Sebaliknya, pada peristiwa suka cita biasanya orang-orang menggunakan
warna-warna cerah seperti putih, hijau, dan kuning yang disertai dengan tulisan
selamat.
Dalam konteks puisi ini, karangan
bunga sudah sangat menunjukkan kenyataan turut berduka cita atas meninggalnya
seorang pahlawan. Boleh jadi, puisi menjadi sebuah karangan bunga dari seorang
Taufik Ismail sebagai ungkapan turut berbelasungkawanya atas kepergian seorang
sahabat. Setidaknya karangan bunga ini tidak menjadi rusak atau lapuk dimakan
waktu tetapi tetap dikenang oleh generasi-generasi selanjutnya.
TAHAP ANALISIS
”Tiga anak
kecil/dalam langkah malu-malu/datang ke Salemba/sore itu” memiliki makna yang
sangat berbeda dari tulisan harfiahnya. Tiga anak kecil adalah simbol Tritura
yang diteriakkan oleh rakyat karena Indonesia telah terlalu lama tunduk pada
pemerintahan Soekarno dan takut untuk berubah (inilah yang dilambangkan ”dalam
langkah malu-malu). Sementara Salemba adalah simbol perjuangan rakyat, karena
pada waktu itu dijadikan markas KAMI. Selain itu juga menjadi tempat
dimakamkannya jenazah Arif Rahman Hakim.
Bait
kedua: ”’Ini dari kami bertiga/pita hitam pada karangan bunga/sebab kami ikut
berduka/bagi kakak yang ditembak mati/siang tadi!” lebih bersifat sugestif
(bahasa yang menyaran dan memengaruhi pikiran pembaca) dan juga bersifat
asosiatif (mampu membangkitkan pikiran dan perasaan yang merembet pada
peristiwa penembakan Arif Rahman Hakim, karena Taufiq mengatakan, ”bagi kakak
yang ditembak mati siang tadi!”
TAHAP EVALUASI
Berdasarkan analisis di atas kita
dapat menemukan keunggulan dari puisi tersebut, yakni:
1. Puisi ini tidak sekedar sebuah
imajinasi penyair tetapi lebih mengangkat sebuah realita sosial.

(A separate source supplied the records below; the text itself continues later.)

-- ==== Sys2Proof/Laws/KeptControl.lean ====
section
/-! SUPPORT. Frames of the instructions of the control family, the queues, MACsec and transmission: none of them touches the queue of commands, and none but
GUARDSET, GUARDLOCK, a cold reset and AON power-up touches the guard settings and their lock (R148). One lemma per function. -/

namespace Sys2Proof
namespace Machine

/-! ### Control -/

theorem runNop_kept (x1 : ℕ) (x2 : BitVec 16) (x3 : Ins) (s : State) :
    (runNop x1 x2 x3 s).state.pending = s.pending ∧ (runNop x1 x2 x3 s).state.guards = s.guards := ⟨rfl, rfl⟩

theorem runSet_kept (x1 : ℕ) (x2 : BitVec 16) (i : Ins) (s : State) :
    (runSet x1 x2 i s).state.pending = s.pending ∧ (runSet x1 x2 i s).state.guards = s.guards := by
  grind [runSet, Ran.bad_kept, State.applySet_kept, Ran.ok_kept, foldl_kept, Ran.state, Ran.ok, Ran.bad]

theorem runGet_kept (x1 : ℕ) (x2 : BitVec 16) (i : Ins) (s : State) :
    (runGet x1 x2 i s).state.pending = s.pending ∧ (runGet x1 x2 i s).state.guards = s.guards := by
  grind [runGet, Ran.bad_kept, State.readMapped_kept, Ran.ok_kept, foldl_kept, Ran.state, Ran.ok, Ran.bad]

theorem applyBlock_kept (s : State) (a : ℕ) (x3 : List Word) :
    (applyBlock s a x3).pending = s.pending ∧ (applyBlock s a x3).guards = s.guards := by
  fun_induction applyBlock s a x3 <;> grind [State.applySet_kept, foldl_kept]

theorem stepSetblk_kept (jid : ℕ) (i : Ins) (done : ℕ) (s : State) :
    (stepSetblk jid i done s).state.pending = s.pending ∧ (stepSetblk jid i done s).state.guards = s.guards := by
  have h := State.fetchHost_kept s jid (i.b.setWidth 57 + BitVec.ofNat 57 (4 * done)) (4 * min 256 (i.target.toNat - done)) none
  unfold stepSetblk
  dsimp only
  split <;> rename_i hf <;> rw [hf] at h <;> simp only [Fetched.state] at h
  · exact h
  · exact h
  · split
    · exact h
    · split <;> simpa [Ran.ok, Ran.state, applyBlock_kept] using h

theorem runSetblk_kept (jid : ℕ) (x2 : BitVec 16) (i : Ins) (s : State) :
    (runSetblk jid x2 i s).state.pending = s.pending ∧ (runSetblk jid x2 i s).state.guards = s.guards := by
  grind [runSetblk, stepSetblk_kept, Ran.bad_kept, foldl_kept, Ran.state, Ran.ok, Ran.bad]

theorem stepWaitfor_kept (i : Ins) (since : ℕ) (last : Word) (s : State) :
    (stepWaitfor i since last s).state.pending = s.pending ∧ (stepWaitfor i since last s).state.guards = s.guards := by
  grind [stepWaitfor, State.microPasses_kept, Ran.bad_kept, State.readMapped_kept, Ran.ok_kept, foldl_kept, Ran.state, Ran.ok, Ran.bad]

theorem runWaitfor_kept (x1 : ℕ) (x2 : BitVec 16) (i : Ins) (s : State) :
    (runWaitfor x1 x2 i s).state.pending = s.pending ∧ (runWaitfor x1 x2 i s).state.guards = s.guards := by
  grind [runWaitfor, stepWaitfor_kept, foldl_kept, Ran.state, Ran.ok, Ran.bad]

theorem State.skipEntry_kept (s : State) (jid : ℕ) :
    (State.skipEntry s jid).pending = s.pending ∧ (State.skipEntry s jid).guards = s.guards := by
  grind [State.skipEntry, State.dropEntry_kept, State.updEntry_kept, State.mirrorJid_kept, foldl_kept]

theorem State.skipNext_kept (s : State) (q : ℕ) (jid : ℕ) (n : ℕ) :
    (State.skipNext s q jid n).pending = s.pending ∧ (State.skipNext s q jid n).guards = s.guards := by
  grind [State.skipNext, State.setQueue_kept, State.mirrorQueue_kept, State.skipEntry_kept, State.forEach_kept]

theorem runSkipif_kept (jid : ℕ) (queue : BitVec 16) (i : Ins) (s : State) :
    (runSkipif jid queue i s).state.pending = s.pending ∧ (runSkipif jid queue i s).state.guards = s.guards := by
  grind [runSkipif, State.skipNext_kept, Ran.bad_kept, State.readMapped_kept, Ran.ok_kept, foldl_kept, Ran.state, Ran.ok, Ran.bad]

theorem State.signal_kept (s : State) (jid : ℕ) (i : Ins) :
    (State.signal s jid i).pending = s.pending ∧ (State.signal s jid i).guards = s.guards := by
  grind [State.signal, State.queueWrite_kept, State.fireVector_kept, State.countEmission_kept, foldl_kept]

theorem stepSignal_kept (jid : ℕ) (queue : BitVec 16) (i : Ins) (s : State) :
    (stepSignal jid queue i s).state.pending = s.pending ∧ (stepSignal jid queue i s).state.guards = s.guards := by
  grind [stepSignal, State.postAll_kept, State.signal_kept, Ran.ok_kept, foldl_kept, Ran.state, Ran.ok, Ran.bad]

theorem runSignal_kept (jid : ℕ) (queue : BitVec 16) (i : Ins) (s : State) :
    (runSignal jid queue i s).state.pending = s.pending ∧ (runSignal jid queue i s).state.guards = s.guards := by
  grind [runSignal, Ran.bad_kept, stepSignal_kept, foldl_kept, Ran.state, Ran.ok, Ran.bad]

theorem State.bumpQueues_kept (s : State) :
    (State.bumpQueues s).pending = s.pending ∧ (State.bumpQueues s).guards = s.guards := by
  grind [State.bumpQueues, State.setQueue_kept, State.mirrorQueue_kept, State.forEach_kept]

theorem modeTarget_kept (s : State) (queue : BitVec 16) (tgt : Mode) :
    ∀ t, (modeTarget s queue tgt) = some t → t.pending = s.pending ∧ t.guards = s.guards := by
  unfold modeTarget; (repeat' split) <;> grind [State.postEverything_kept, State.enterMode_kept, State.refreshReplicas_kept, State.bumpQueues_kept, foldl_kept]

theorem runMode_kept (x1 : ℕ) (queue : BitVec 16) (i : Ins) (s : State) :
    (runMode x1 queue i s).state.pending = s.pending ∧ (runMode x1 queue i s).state.guards = s.guards := by
  grind [runMode, Ran.bad_kept, modeTarget_kept, Ran.ok_kept, foldl_kept, Ran.state, Ran.ok, Ran.bad]

/-! ### Queues -/

theorem State.issueFetch_kept (s : State) (q : ℕ) (j : RIdx) (second : Bool) :
    (State.issueFetch s q j second).pending = s.pending ∧ (State.issueFetch s q j second).guards = s.guards := by
  grind [State.issueFetch, State.setQueue_kept, State.queueRead_kept, foldl_kept]

theorem State.fetchBelow_kept (s : State) (q : ℕ) :
    (State.fetchBelow s q).pending = s.pending ∧ (State.fetchBelow s q).guards = s.guards := by
  grind [State.fetchBelow, State.issueFetch_kept, State.forEach_kept]

theorem State.fetchNext_kept (s : State) (q : ℕ) :
    (State.fetchNext s q).pending = s.pending ∧ (State.fetchNext s q).guards = s.guards := by
  grind [State.fetchNext, State.issueFetch_kept, foldl_kept]

theorem runQcreate_kept (x1 : ℕ) (x2 : BitVec 16) (i : Ins) (s : State) :
    (runQcreate x1 x2 i s).state.pending = s.pending ∧ (runQcreate x1 x2 i s).state.guards = s.guards := by
  grind [runQcreate, State.setQueue_kept, Ran.bad_kept, State.mirrorQueue_kept, Ran.ok_kept, foldl_kept, Ran.state, Ran.ok, Ran.bad]

theorem runQmodify_kept (x1 : ℕ) (x2 : BitVec 16) (i : Ins) (s : State) :
    (runQmodify x1 x2 i s).state.pending = s.pending ∧ (runQmodify x1 x2 i s).state.guards = s.guards := by
  grind [runQmodify, State.setQueue_kept, Ran.bad_kept, State.mirrorQueue_kept, Ran.ok_kept, foldl_kept, Ran.state, Ran.ok, Ran.bad]

theorem stepQdestroy_kept (i : Ins) (head0 : ℕ) (posted : Option ℕ) (s : State) :
    (stepQdestroy i head0 posted s).state.pending = s.pending ∧ (stepQdestroy i head0 posted s).state.guards = s.guards := by
  grind [stepQdestroy, State.microPasses_kept, State.setQueue_kept, State.place_kept, State.setQueueOpt_kept, Ran.bad_kept, State.mirrorQueue_kept, Ran.ok_kept, State.takeFree_kept, foldl_kept, Ran.state, Ran.ok, Ran.bad]

theorem runQdestroy_kept (x1 : ℕ) (x2 : BitVec 16) (i : Ins) (s : State) :
    (runQdestroy x1 x2 i s).state.pending = s.pending ∧ (runQdestroy x1 x2 i s).state.guards = s.guards := by
  grind [runQdestroy, State.setQueue_kept, stepQdestroy_kept, State.fetchBelow_kept, Ran.bad_kept, foldl_kept, Ran.state, Ran.ok, Ran.bad]

theorem State.retryHeld_kept (s : State) (q : ℕ) :
    (State.retryHeld s q).pending = s.pending ∧ (State.retryHeld s q).guards = s.guards := by
  grind [State.retryHeld, State.setQueue_kept, State.writeEntry_kept, foldl_kept]

theorem State.ringFreed_kept (s : State) (q : ℕ) :
    (State.ringFreed s q).pending = s.pending ∧ (State.ringFreed s q).guards = s.guards := by
  simp [State.ringFreed, State.drainHeld_kept, State.flushAllEvents_kept, State.flushGaps_kept, State.flushPn_kept, State.retryHeld_kept]

theorem State.doorbellWrite_kept (s : State) (q : ℕ) (j : RIdx) :
    (State.doorbellWrite s q j).pending = s.pending ∧ (State.doorbellWrite s q j).guards = s.guards := by
  grind [State.doorbellWrite, State.setQueue_kept, State.setDoorbell_kept, State.queueFault_kept, State.fetchBelow_kept, State.mirrorQueue_kept, State.ringFreed_kept, foldl_kept]

theorem State.poll_kept (s : State) (q : ℕ) :
    (State.poll s q).pending = s.pending ∧ (State.poll s q).guards = s.guards := by
  grind [State.poll, State.setQueue_kept, State.issueFetch_kept, State.forEach_kept]

theorem State.fetched_kept (s : State) (q : ℕ) (f : Fetch) (data : BitVec 512) :
    (State.fetched s q f data).pending = s.pending ∧ (State.fetched s q f data).guards = s.guards := by
  grind [State.fetched, State.setQueue_kept, State.issueFetch_kept, foldl_kept]

theorem State.retain_kept (s : State) (e : JEntry) :
    (State.retain s e).pending = s.pending ∧ (State.retain s e).guards = s.guards := by
  grind [State.retain, State.setQueue_kept, State.fetchNext_kept, State.dropEntry_kept, State.updEntry_kept, State.mirrorQueue_kept, foldl_kept]

theorem State.accept_kept (s : State) (q : ℕ) :
    (State.accept s q).pending = s.pending ∧ (State.accept s q).guards = s.guards := by
  grind [State.accept, State.setQueue_kept, State.mirrorEntry_kept, State.setJournal_kept, State.retain_kept, State.mirrorQueue_kept, State.takeId_kept, foldl_kept]

theorem State.retainHeld_kept (s : State) :
    (State.retainHeld s).pending = s.pending ∧ (State.retainHeld s).guards = s.guards := by
  grind [State.retainHeld, State.retain_kept, State.forEach_kept]

theorem State.headWrite_kept (s : State) (q : ℕ) :
    (State.headWrite s q).pending = s.pending ∧ (State.headWrite s q).guards = s.guards := by
  grind [State.headWrite, State.setQueue_kept, State.queueWrite_kept, foldl_kept]

theorem State.modTimeout_kept (s : State) (q : ℕ) :
    (State.modTimeout s q).pending = s.pending ∧ (State.modTimeout s q).guards = s.guards := by
  grind [State.modTimeout, State.fireVector_kept, foldl_kept]

theorem State.clearPending_kept (s : State) (v : ℕ) :
    (State.clearPending s v).pending = s.pending ∧ (State.clearPending s v).guards = s.guards := ⟨rfl, rfl⟩

theorem State.unmask_kept (s : State) (v : ℕ) :
    (State.unmask s v).pending = s.pending ∧ (State.unmask s v).guards = s.guards := by
  grind [State.unmask, State.sendMessage_kept, State.setVector_kept, foldl_kept]

/-! ### Gcm -/

/-! ### Macsec -/

theorem State.raiseMark_kept (s : State) (n : ℕ) :
    (State.raiseMark s n).pending = s.pending ∧ (State.raiseMark s n).guards = s.guards := by
  grind [State.raiseMark, State.takeFree_kept, State.setKeySlot_kept, foldl_kept]

theorem State.pnWarn_kept (s : State) (n : ℕ) :
    (State.pnWarn s n).pending = s.pending ∧ (State.pnWarn s n).guards = s.guards := by
  grind [State.pnWarn, State.pnRecord_kept, State.setKeySlot_kept, foldl_kept]

theorem State.pnExhaust_kept (s : State) (n : ℕ) :
    (State.pnExhaust s n).pending = s.pending ∧ (State.pnExhaust s n).guards = s.guards := by
  grind [State.pnExhaust, State.pnRecord_kept, State.setSecPort_kept, State.setKeySlot_kept, foldl_kept]

theorem State.pnEvents_kept (s : State) (n : ℕ) :
    (State.pnEvents s n).pending = s.pending ∧ (State.pnEvents s n).guards = s.guards := by
  grind [State.pnEvents, State.pnWarn_kept, State.pnExhaust_kept, foldl_kept]

theorem State.takePn_kept (s : State) (n : ℕ) :
    (State.takePn s n).2.pending = s.pending ∧ (State.takePn s n).2.guards = s.guards := by
  simp [State.takePn, State.raiseMark_kept, State.pnEvents_kept, State.setKeySlot_kept]

theorem State.resumeSa_kept (s : State) (n : ℕ) :
    (State.resumeSa s n).pending = s.pending ∧ (State.resumeSa s n).guards = s.guards := by
  grind [State.resumeSa, State.raiseMark_kept, State.pnEvents_kept, State.countSec_kept, State.setKeySlot_kept, foldl_kept]

theorem State.resumePorts_kept (s : State) (ps : List ℕ) :
    (State.resumePorts s ps).pending = s.pending ∧ (State.resumePorts s ps).guards = s.guards := by
  grind [State.resumePorts, State.resumeSa_kept, State.forEach_kept]

theorem State.clearScratch_kept (s : State) (queue : BitVec 16) (jid : ℕ) :
    (State.clearScratch s queue jid).pending = s.pending ∧ (State.clearScratch s queue jid).guards = s.guards := by
  grind [State.clearScratch, State.setSec_kept, foldl_kept]

theorem installKey_kept (jid : ℕ) (queue : BitVec 16) (i : Ins) (s : State) :
    (installKey jid queue i s).state.pending = s.pending ∧ (installKey jid queue i s).state.guards = s.guards := by
  grind [installKey, Ran.bad_kept, State.raiseMark_kept, State.clearScratch_kept, Ran.ok_kept, State.setKeySlot_kept, foldl_kept, Ran.state, Ran.ok, Ran.bad]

2. Kata-katanya familiar namun
membutuhkan kontemplasi yang mendalam. Artinya, pembaca seolah-olah diajak
untuk merenungi tragedi yang terjadi saat itu.

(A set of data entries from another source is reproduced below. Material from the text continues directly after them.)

-- ==== Sys2Proof/Laws/KeptPorts.lean ====
section
/-! SUPPORT. Frames of ports, guards, Registry, collectives, reception and the tables: none of them touches the queue of commands, and none but
GUARDSET, GUARDLOCK, a cold reset and AON power-up touches the guard settings and their lock (R148). One lemma per function. -/

namespace Sys2Proof
namespace Machine

/-! ### Ports -/

theorem State.leaveUp_kept (s : State) (p : ℕ) :
    (State.leaveUp s p).pending = s.pending ∧ (State.leaveUp s p).guards = s.guards := by
  simp [State.leaveUp, State.cutWire_kept, State.setPort_kept, State.event_kept]

theorem State.sendVerify_kept (s : State) (p : ℕ) (respond : Bool) :
    (State.sendVerify s p respond).pending = s.pending ∧ (State.sendVerify s p respond).guards = s.guards := ⟨rfl, rfl⟩

theorem State.startVerify_kept (s : State) (p : ℕ) :
    (State.startVerify s p).pending = s.pending ∧ (State.startVerify s p).guards = s.guards := by
  grind [State.startVerify, State.setPort_kept, State.sendVerify_kept, foldl_kept]

theorem State.enterUp_kept (s : State) (p : ℕ) :
    (State.enterUp s p).pending = s.pending ∧ (State.enterUp s p).guards = s.guards := by
  grind [State.enterUp, State.startVerify_kept, State.setPort_kept, State.sendPause_kept, foldl_kept]

theorem State.dropArriving_kept (s : State) (p : ℕ) :
    (State.dropArriving s p).pending = s.pending ∧ (State.dropArriving s p).guards = s.guards := by
  grind [State.dropArriving, State.setSliceL_kept, State.forEach_kept]

theorem State.setLink_kept (s : State) (p : ℕ) (st : PortSt) :
    (State.setLink s p st).pending = s.pending ∧ (State.setLink s p st).guards = s.guards := by
  grind [State.setLink, State.leaveUp_kept, State.dropArriving_kept, State.setPort_kept, State.flushTx_kept, State.endBackground_kept, State.enterUp_kept, State.event_kept, foldl_kept]

theorem State.resetLanes_kept (s : State) (p : ℕ) :
    (State.resetLanes s p).pending = s.pending ∧ (State.resetLanes s p).guards = s.guards := by
  simp [State.resetLanes, State.setLane_kept, State.forEach_kept]

theorem State.dropLocks_kept (s : State) (ls : List ℕ) :
    (State.dropLocks s ls).pending = s.pending ∧ (State.dropLocks s ls).guards = s.guards := by
  grind [State.dropLocks, State.setLane_kept, State.setLink_kept, State.forEach_kept]

theorem State.loseLock_kept (s : State) (l : ℕ) :
    (State.loseLock s l).pending = s.pending ∧ (State.loseLock s l).guards = s.guards := by
  grind [State.loseLock, State.setPort_kept, State.setLane_kept, State.setLink_kept, State.event_kept, foldl_kept]

theorem runPortcfg_kept (x1 : ℕ) (x2 : BitVec 16) (i : Ins) (s : State) :
    (runPortcfg x1 x2 i s).state.pending = s.pending ∧ (runPortcfg x1 x2 i s).state.guards = s.guards := by
  grind [runPortcfg, State.resetLanes_kept, State.setPort_kept, Ran.bad_kept, Ran.ok_kept, foldl_kept, Ran.state, Ran.ok, Ran.bad]

theorem State.enablePort_kept (s : State) (p : ℕ) :
    (State.enablePort s p).pending = s.pending ∧ (State.enablePort s p).guards = s.guards := by
  grind [State.enablePort, State.setPort_kept, State.startPcs_kept, State.setLink_kept, foldl_kept]

theorem stepPortup_kept (i : Ins) (since : ℕ) (s : State) :
    (stepPortup i since s).state.pending = s.pending ∧ (stepPortup i since s).state.guards = s.guards := by
  grind [stepPortup, State.microPasses_kept, Ran.ok_kept, foldl_kept, Ran.state, Ran.ok, Ran.bad]

theorem runPortup_kept (x1 : ℕ) (queue : BitVec 16) (i : Ins) (s : State) :
    (runPortup x1 queue i s).state.pending = s.pending ∧ (runPortup x1 queue i s).state.guards = s.guards := by
  grind [runPortup, State.enablePort_kept, State.beginBackground_kept, Ran.bad_kept, Ran.ok_kept, foldl_kept, Ran.state, Ran.ok, Ran.bad]

theorem State.stopIntake_kept (s : State) (p : ℕ) :
    (State.stopIntake s p).pending = s.pending ∧ (State.stopIntake s p).guards = s.guards := by
  simp [State.stopIntake, State.setPort_kept, State.unsent_kept, State.forEach_kept]

theorem stepPortdown_kept (i : Ins) (phase : ℕ) (reported : ℕ) (s : State) :
    (stepPortdown i phase reported s).state.pending = s.pending ∧ (stepPortdown i phase reported s).state.guards = s.guards := by
  grind [stepPortdown, State.resetLanes_kept, State.cutWire_kept, State.setPort_kept, State.flushTx_kept, State.setLink_kept, Ran.ok_kept, foldl_kept, Ran.state, Ran.ok, Ran.bad]

theorem runPortdown_kept (x1 : ℕ) (x2 : BitVec 16) (i : Ins) (s : State) :
    (runPortdown x1 x2 i s).state.pending = s.pending ∧ (runPortdown x1 x2 i s).state.guards = s.guards := by
  grind [runPortdown, State.stopIntake_kept, Ran.bad_kept, Ran.ok_kept, foldl_kept, Ran.state, Ran.ok, Ran.bad]

theorem State.signalDetect_kept (s : State) (l : ℕ) (high : Bool) :
    (State.signalDetect s l high).pending = s.pending ∧ (State.signalDetect s l high).guards = s.guards := by
  grind [State.signalDetect, State.setLane_kept, State.event_kept, State.loseLock_kept, foldl_kept]

theorem State.gainLock_kept (s : State) (p : ℕ) (l : ℕ) (m : Marker) :
    (State.gainLock s p l m).pending = s.pending ∧ (State.gainLock s p l m).guards = s.guards := by
  grind [State.gainLock, State.setPort_kept, State.setLane_kept, foldl_kept]

theorem State.candidate_kept (s : State) (p : ℕ) (l : ℕ) (m : Marker) :
    (State.candidate s p l m).pending = s.pending ∧ (State.candidate s p l m).guards = s.guards := by
  grind [State.candidate, State.setLane_kept, State.gainLock_kept, foldl_kept]

theorem State.lockedMarker_kept (s : State) (p : ℕ) (l : ℕ) (m : Marker) :
    (State.lockedMarker s p l m).pending = s.pending ∧ (State.lockedMarker s p l m).guards = s.guards := by
  grind [State.lockedMarker, State.setPort_kept, State.setLane_kept, State.event_kept, State.loseLock_kept, foldl_kept]

theorem State.deskewStep_kept (s : State) (p : ℕ) :
    (State.deskewStep s p).pending = s.pending ∧ (State.deskewStep s p).guards = s.guards := by
  grind [State.deskewStep, State.setLane_kept, State.setLink_kept, State.event_kept, State.forEach_kept]

theorem State.marker_kept (s : State) (l : ℕ) (m : Marker) :
    (State.marker s l m).pending = s.pending ∧ (State.marker s l m).guards = s.guards := by
  grind [State.marker, State.candidate_kept, State.lockedMarker_kept, State.deskewStep_kept, foldl_kept]

theorem State.codeword_kept (s : State) (l : ℕ) (corrected : ℕ) (badBlocks : ℕ) (bad : Bool) :
    (State.codeword s l corrected badBlocks bad).pending = s.pending ∧ (State.codeword s l corrected badBlocks bad).guards = s.guards := by
  grind [State.codeword, State.setPort_kept, State.setLane_kept, State.count_kept, State.event_kept, State.loseLock_kept, foldl_kept]

theorem State.degradeInterval_kept (s : State) (p : ℕ) :
    (State.degradeInterval s p).pending = s.pending ∧ (State.degradeInterval s p).guards = s.guards := by
  grind [State.degradeInterval, State.setPort_kept, State.event_kept, foldl_kept]

theorem State.faultSets_kept (s : State) (p : ℕ) (remote : Bool) (present : Bool) :
    (State.faultSets s p remote present).pending = s.pending ∧ (State.faultSets s p remote present).guards = s.guards := by
  grind [State.faultSets, State.setPort_kept, State.setLink_kept, foldl_kept]

theorem State.calibrate_kept (s : State) (l : ℕ) (rx : BitVec 15) (tx : BitVec 15) :
    (State.calibrate s l rx tx).pending = s.pending ∧ (State.calibrate s l rx tx).guards = s.guards := by
  grind [State.calibrate, State.setLane_kept, foldl_kept]

theorem State.verifyTimer_kept (s : State) (p : ℕ) :
    (State.verifyTimer s p).pending = s.pending ∧ (State.verifyTimer s p).guards = s.guards := by
  grind [State.verifyTimer, State.setPort_kept, State.sendVerify_kept, State.event_kept, foldl_kept]

/-! ### Guards -/

theorem State.xoffChange_kept (s : State) (p : ℕ) (i : ℕ) (high : Bool) :
    (State.xoffChange s p i high).pending = s.pending ∧ (State.xoffChange s p i high).guards = s.guards := by
  grind [State.xoffChange, State.setPort_kept, State.sendPause_kept, foldl_kept]

theorem State.pfcRefresh_kept (s : State) (p : ℕ) (i : ℕ) :
    (State.pfcRefresh s p i).pending = s.pending ∧ (State.pfcRefresh s p i).guards = s.guards := by
  grind [State.pfcRefresh, State.sendPause_kept, foldl_kept]

theorem State.sentExpires_kept (s : State) (p : ℕ) (i : ℕ) :
    (State.sentExpires s p i).pending = s.pending ∧ (State.sentExpires s p i).guards = s.guards := by
  grind [State.sentExpires, State.setPort_kept, foldl_kept]

theorem State.pauseExpires_kept (s : State) (p : ℕ) (i : ℕ) :
    (State.pauseExpires s p i).pending = s.pending ∧ (State.pauseExpires s p i).guards = s.guards := by
  grind [State.pauseExpires, State.setPort_kept, foldl_kept]

theorem State.dutyClip_kept (s : State) (p : ℕ) (i : ℕ) :
    (State.dutyClip s p i).pending = s.pending ∧ (State.dutyClip s p i).guards = s.guards := by
  grind [State.dutyClip, State.setPort_kept, State.sendPause_kept, State.guardEvent_kept, State.event_kept, foldl_kept]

3. Diksi yang dipilih oleh Taufik
Ismail sangat unik dan lebih condong ke makna konotasinya.
4. Puisi ini lebih bersifat sugestif
(bahasa yang menyaran dan memengaruhi pikiran pembaca) dan juga bersifat
asosiatif (mampu membangkitkan pikiran dan perasaan yang merembet pada
peristiwa penembakan Arif Rahman Hakim, karena Taufik mengatakan, “bagi kakak
yang ditembak mati siang tadi”).
Adapun
kelemahan yang terdapat di dalam puisi tersebut adalah jika dilihat secara
tersurat, kita akan melihat setiak kata maupun kalimat pada tiap barisnya
adalah kata atau kalimat yang sangat dekat dengan kita. Namun, jika ditilik
dari segi penafsiran dan analisis maka kita akan cukup merasakan kesulitan
dalam menganalisisnya karena di dalamnya menggunakan kata-kata berkonotasi yang
cukup rumit apalagi jika tidak mengetahui latar belakang ditulisnya puisi ini.